◆ Your objective
Output the full listing below exactly.
....
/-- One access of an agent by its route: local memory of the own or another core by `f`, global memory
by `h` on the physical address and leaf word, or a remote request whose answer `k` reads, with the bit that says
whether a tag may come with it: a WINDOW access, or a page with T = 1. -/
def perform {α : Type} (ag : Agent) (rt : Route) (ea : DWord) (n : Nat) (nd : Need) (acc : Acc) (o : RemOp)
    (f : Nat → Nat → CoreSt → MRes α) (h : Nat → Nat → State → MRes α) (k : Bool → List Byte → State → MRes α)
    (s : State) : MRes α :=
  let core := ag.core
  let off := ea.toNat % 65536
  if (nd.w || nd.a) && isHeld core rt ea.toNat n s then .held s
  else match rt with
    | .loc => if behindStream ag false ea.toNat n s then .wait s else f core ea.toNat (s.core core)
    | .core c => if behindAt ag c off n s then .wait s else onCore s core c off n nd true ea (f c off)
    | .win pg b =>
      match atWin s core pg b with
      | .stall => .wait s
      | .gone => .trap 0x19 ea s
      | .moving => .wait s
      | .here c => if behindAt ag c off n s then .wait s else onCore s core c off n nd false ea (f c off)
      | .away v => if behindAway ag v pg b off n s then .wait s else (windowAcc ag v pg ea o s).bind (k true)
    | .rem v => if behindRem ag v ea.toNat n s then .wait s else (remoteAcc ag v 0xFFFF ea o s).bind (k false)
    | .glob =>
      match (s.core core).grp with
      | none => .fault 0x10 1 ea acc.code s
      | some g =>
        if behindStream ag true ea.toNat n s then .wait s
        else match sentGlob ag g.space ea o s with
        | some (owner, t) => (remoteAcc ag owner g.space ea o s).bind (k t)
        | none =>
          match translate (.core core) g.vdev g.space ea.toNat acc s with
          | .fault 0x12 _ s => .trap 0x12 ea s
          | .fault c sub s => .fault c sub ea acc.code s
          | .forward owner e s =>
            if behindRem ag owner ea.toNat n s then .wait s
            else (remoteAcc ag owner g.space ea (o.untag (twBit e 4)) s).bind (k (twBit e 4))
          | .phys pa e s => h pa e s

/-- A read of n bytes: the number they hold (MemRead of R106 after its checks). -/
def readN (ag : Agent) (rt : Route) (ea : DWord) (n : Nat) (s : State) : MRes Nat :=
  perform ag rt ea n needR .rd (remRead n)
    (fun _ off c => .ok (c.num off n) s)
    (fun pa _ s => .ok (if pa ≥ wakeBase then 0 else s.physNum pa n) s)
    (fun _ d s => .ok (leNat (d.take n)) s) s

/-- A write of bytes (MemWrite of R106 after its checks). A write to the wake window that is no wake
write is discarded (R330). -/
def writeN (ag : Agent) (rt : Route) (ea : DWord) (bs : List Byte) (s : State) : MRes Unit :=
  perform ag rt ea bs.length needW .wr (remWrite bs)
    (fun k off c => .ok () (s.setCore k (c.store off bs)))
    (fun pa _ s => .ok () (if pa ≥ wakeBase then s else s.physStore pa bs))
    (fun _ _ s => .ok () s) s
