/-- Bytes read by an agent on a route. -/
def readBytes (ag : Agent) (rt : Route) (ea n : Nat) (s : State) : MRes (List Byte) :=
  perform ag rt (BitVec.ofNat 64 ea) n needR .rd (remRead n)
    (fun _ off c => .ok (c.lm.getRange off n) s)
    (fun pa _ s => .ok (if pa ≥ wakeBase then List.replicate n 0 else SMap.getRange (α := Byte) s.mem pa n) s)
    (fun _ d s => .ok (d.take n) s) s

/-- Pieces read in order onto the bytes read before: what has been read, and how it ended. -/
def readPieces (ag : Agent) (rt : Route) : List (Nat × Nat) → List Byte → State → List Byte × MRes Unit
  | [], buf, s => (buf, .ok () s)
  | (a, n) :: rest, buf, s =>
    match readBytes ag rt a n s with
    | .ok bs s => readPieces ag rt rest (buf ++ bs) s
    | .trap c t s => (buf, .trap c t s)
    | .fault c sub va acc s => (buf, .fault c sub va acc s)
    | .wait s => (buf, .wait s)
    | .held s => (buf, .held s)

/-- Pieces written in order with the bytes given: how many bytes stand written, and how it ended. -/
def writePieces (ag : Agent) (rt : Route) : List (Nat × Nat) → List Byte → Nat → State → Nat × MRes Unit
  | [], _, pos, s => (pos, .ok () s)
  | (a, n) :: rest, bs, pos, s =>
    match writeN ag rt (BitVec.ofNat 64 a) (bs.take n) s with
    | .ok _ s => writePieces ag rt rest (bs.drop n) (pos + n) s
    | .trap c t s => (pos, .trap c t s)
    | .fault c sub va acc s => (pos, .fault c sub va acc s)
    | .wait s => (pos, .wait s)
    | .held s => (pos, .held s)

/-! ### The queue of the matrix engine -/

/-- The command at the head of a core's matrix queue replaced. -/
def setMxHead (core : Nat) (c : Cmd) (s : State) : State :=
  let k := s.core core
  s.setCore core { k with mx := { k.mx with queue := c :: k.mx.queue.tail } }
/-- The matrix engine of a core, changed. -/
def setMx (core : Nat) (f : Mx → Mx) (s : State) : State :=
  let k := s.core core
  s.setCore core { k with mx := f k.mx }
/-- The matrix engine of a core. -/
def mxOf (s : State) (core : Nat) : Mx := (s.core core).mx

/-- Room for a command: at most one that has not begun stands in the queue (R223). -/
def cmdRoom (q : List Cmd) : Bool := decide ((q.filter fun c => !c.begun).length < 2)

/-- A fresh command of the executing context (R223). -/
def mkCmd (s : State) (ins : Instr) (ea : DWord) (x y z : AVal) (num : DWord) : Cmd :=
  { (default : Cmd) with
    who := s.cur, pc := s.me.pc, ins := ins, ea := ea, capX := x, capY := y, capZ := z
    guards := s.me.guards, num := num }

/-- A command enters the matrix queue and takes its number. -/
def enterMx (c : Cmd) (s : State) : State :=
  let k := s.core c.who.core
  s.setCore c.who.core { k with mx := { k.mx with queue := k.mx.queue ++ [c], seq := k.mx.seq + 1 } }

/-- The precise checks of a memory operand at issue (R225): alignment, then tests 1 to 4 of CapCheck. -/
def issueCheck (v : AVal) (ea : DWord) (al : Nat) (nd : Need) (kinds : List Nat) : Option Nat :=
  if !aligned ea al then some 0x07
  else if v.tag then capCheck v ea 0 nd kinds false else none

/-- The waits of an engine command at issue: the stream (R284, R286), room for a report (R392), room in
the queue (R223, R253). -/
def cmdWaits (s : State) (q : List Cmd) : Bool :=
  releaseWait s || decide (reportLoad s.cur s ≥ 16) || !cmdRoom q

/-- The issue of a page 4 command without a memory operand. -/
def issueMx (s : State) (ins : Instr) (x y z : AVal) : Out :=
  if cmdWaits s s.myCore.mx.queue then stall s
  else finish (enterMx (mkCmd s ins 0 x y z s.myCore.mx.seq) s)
....
◆ Output of the exercise
/-- One access of an agent by its route: local memory of the own or another core by `f`, global memory
by `h` on the physical address and leaf word, or a remote request whose answer `k` reads, with the bit that says
whether a tag may come with it: a WINDOW access, or a page with T = 1. -/
def perform {α : Type} (ag : Agent) (rt : Route) (ea : DWord) (n : Nat) (nd : Need) (acc : Acc) (o : RemOp)
    (f : Nat → Nat → CoreSt → MRes α) (h : Nat → Nat → State → MRes α) (k : Bool → List Byte → State → MRes α)
    (s : State) : MRes α :=
  let core := ag.core
  let off := ea.toNat % 65536
  if (nd.w || nd.a) && isHeld core rt ea.toNat n s then .held s
  else match rt with
    | .loc => if behindStream ag false ea.toNat n s then .wait s else f core ea.toNat (s.core core)
    | .core c => if behindAt ag c off n s then .wait s else onCore s core c off n nd true ea (f c off)
    | .win pg b =>
      match atWin s core pg b with
      | .stall => .wait s
      | .gone => .trap 0x19 ea s
      | .moving => .wait s
      | .here c => if behindAt ag c off n s then .wait s else onCore s core c off n nd false ea (f c off)
      | .away v => if behindAway ag v pg b off n s then .wait s else (windowAcc ag v pg ea o s).bind (k true)
    | .rem v => if behindRem ag v ea.toNat n s then .wait s else (remoteAcc ag v 0xFFFF ea o s).bind (k false)
    | .glob =>
      match (s.core core).grp with
      | none => .fault 0x10 1 ea acc.code s
      | some g =>
        if behindStream ag true ea.toNat n s then .wait s
        else match sentGlob ag g.space ea o s with
        | some (owner, t) => (remoteAcc ag owner g.space ea o s).bind (k t)
        | none =>
          match translate (.core core) g.vdev g.space ea.toNat acc s with
          | .fault 0x12 _ s => .trap 0x12 ea s
          | .fault c sub s => .fault c sub ea acc.code s
          | .forward owner e s =>
            if behindRem ag owner ea.toNat n s then .wait s
            else (remoteAcc ag owner g.space ea (o.untag (twBit e 4)) s).bind (k (twBit e 4))
          | .phys pa e s => h pa e s

/-- A read of n bytes: the number they hold (MemRead of R106 after its checks). -/
def readN (ag : Agent) (rt : Route) (ea : DWord) (n : Nat) (s : State) : MRes Nat :=
  perform ag rt ea n needR .rd (remRead n)
    (fun _ off c => .ok (c.num off n) s)
    (fun pa _ s => .ok (if pa ≥ wakeBase then 0 else s.physNum pa n) s)
    (fun _ d s => .ok (leNat (d.take n)) s) s

/-- A write of bytes (MemWrite of R106 after its checks). A write to the wake window that is no wake
write is discarded (R330). -/
def writeN (ag : Agent) (rt : Route) (ea : DWord) (bs : List Byte) (s : State) : MRes Unit :=
  perform ag rt ea bs.length needW .wr (remWrite bs)
    (fun k off c => .ok () (s.setCore k (c.store off bs)))
    (fun pa _ s => .ok () (if pa ≥ wakeBase then s else s.physStore pa bs))
    (fun _ _ s => .ok () s) s
/-- Bytes read by an agent on a route. -/
def readBytes (ag : Agent) (rt : Route) (ea n : Nat) (s : State) : MRes (List Byte) :=
  perform ag rt (BitVec.ofNat 64 ea) n needR .rd (remRead n)
    (fun _ off c => .ok (c.lm.getRange off n) s)
    (fun pa _ s => .ok (if pa ≥ wakeBase then List.replicate n 0 else SMap.getRange (α := Byte) s.mem pa n) s)
    (fun _ d s => .ok (d.take n) s) s

/-- Pieces read in order onto the bytes read before: what has been read, and how it ended. -/
def readPieces (ag : Agent) (rt : Route) : List (Nat × Nat) → List Byte → State → List Byte × MRes Unit
  | [], buf, s => (buf, .ok () s)
  | (a, n) :: rest, buf, s =>
    match readBytes ag rt a n s with
    | .ok bs s => readPieces ag rt rest (buf ++ bs) s
    | .trap c t s => (buf, .trap c t s)
    | .fault c sub va acc s => (buf, .fault c sub va acc s)
    | .wait s => (buf, .wait s)
    | .held s => (buf, .held s)

/-- Pieces written in order with the bytes given: how many bytes stand written, and how it ended. -/
def writePieces (ag : Agent) (rt : Route) : List (Nat × Nat) → List Byte → Nat → State → Nat × MRes Unit
  | [], _, pos, s => (pos, .ok () s)
  | (a, n) :: rest, bs, pos, s =>
    match writeN ag rt (BitVec.ofNat 64 a) (bs.take n) s with
    | .ok _ s => writePieces ag rt rest (bs.drop n) (pos + n) s
    | .trap c t s => (pos, .trap c t s)
    | .fault c sub va acc s => (pos, .fault c sub va acc s)
    | .wait s => (pos, .wait s)
    | .held s => (pos, .held s)

/-! ### The queue of the matrix engine -/

/-- The command at the head of a core's matrix queue replaced. -/
def setMxHead (core : Nat) (c : Cmd) (s : State) : State :=
  let k := s.core core
  s.setCore core { k with mx := { k.mx with queue := c :: k.mx.queue.tail } }
/-- The matrix engine of a core, changed. -/
def setMx (core : Nat) (f : Mx → Mx) (s : State) : State :=
  let k := s.core core
  s.setCore core { k with mx := f k.mx }
/-- The matrix engine of a core. -/
def mxOf (s : State) (core : Nat) : Mx := (s.core core).mx

/-- Room for a command: at most one that has not begun stands in the queue (R223). -/
def cmdRoom (q : List Cmd) : Bool := decide ((q.filter fun c => !c.begun).length < 2)

/-- A fresh command of the executing context (R223). -/
def mkCmd (s : State) (ins : Instr) (ea : DWord) (x y z : AVal) (num : DWord) : Cmd :=
  { (default : Cmd) with
    who := s.cur, pc := s.me.pc, ins := ins, ea := ea, capX := x, capY := y, capZ := z
    guards := s.me.guards, num := num }

/-- A command enters the matrix queue and takes its number. -/
def enterMx (c : Cmd) (s : State) : State :=
  let k := s.core c.who.core
  s.setCore c.who.core { k with mx := { k.mx with queue := k.mx.queue ++ [c], seq := k.mx.seq + 1 } }

/-- The precise checks of a memory operand at issue (R225): alignment, then tests 1 to 4 of CapCheck. -/
def issueCheck (v : AVal) (ea : DWord) (al : Nat) (nd : Need) (kinds : List Nat) : Option Nat :=
  if !aligned ea al then some 0x07
  else if v.tag then capCheck v ea 0 nd kinds false else none

/-- The waits of an engine command at issue: the stream (R284, R286), room for a report (R392), room in
the queue (R223, R253). -/
def cmdWaits (s : State) (q : List Cmd) : Bool :=
  releaseWait s || decide (reportLoad s.cur s ≥ 16) || !cmdRoom q

/-- The issue of a page 4 command without a memory operand. -/
def issueMx (s : State) (ins : Instr) (x y z : AVal) : Out :=
  if cmdWaits s s.myCore.mx.queue then stall s
  else finish (enterMx (mkCmd s ins 0 x y z s.myCore.mx.seq) s)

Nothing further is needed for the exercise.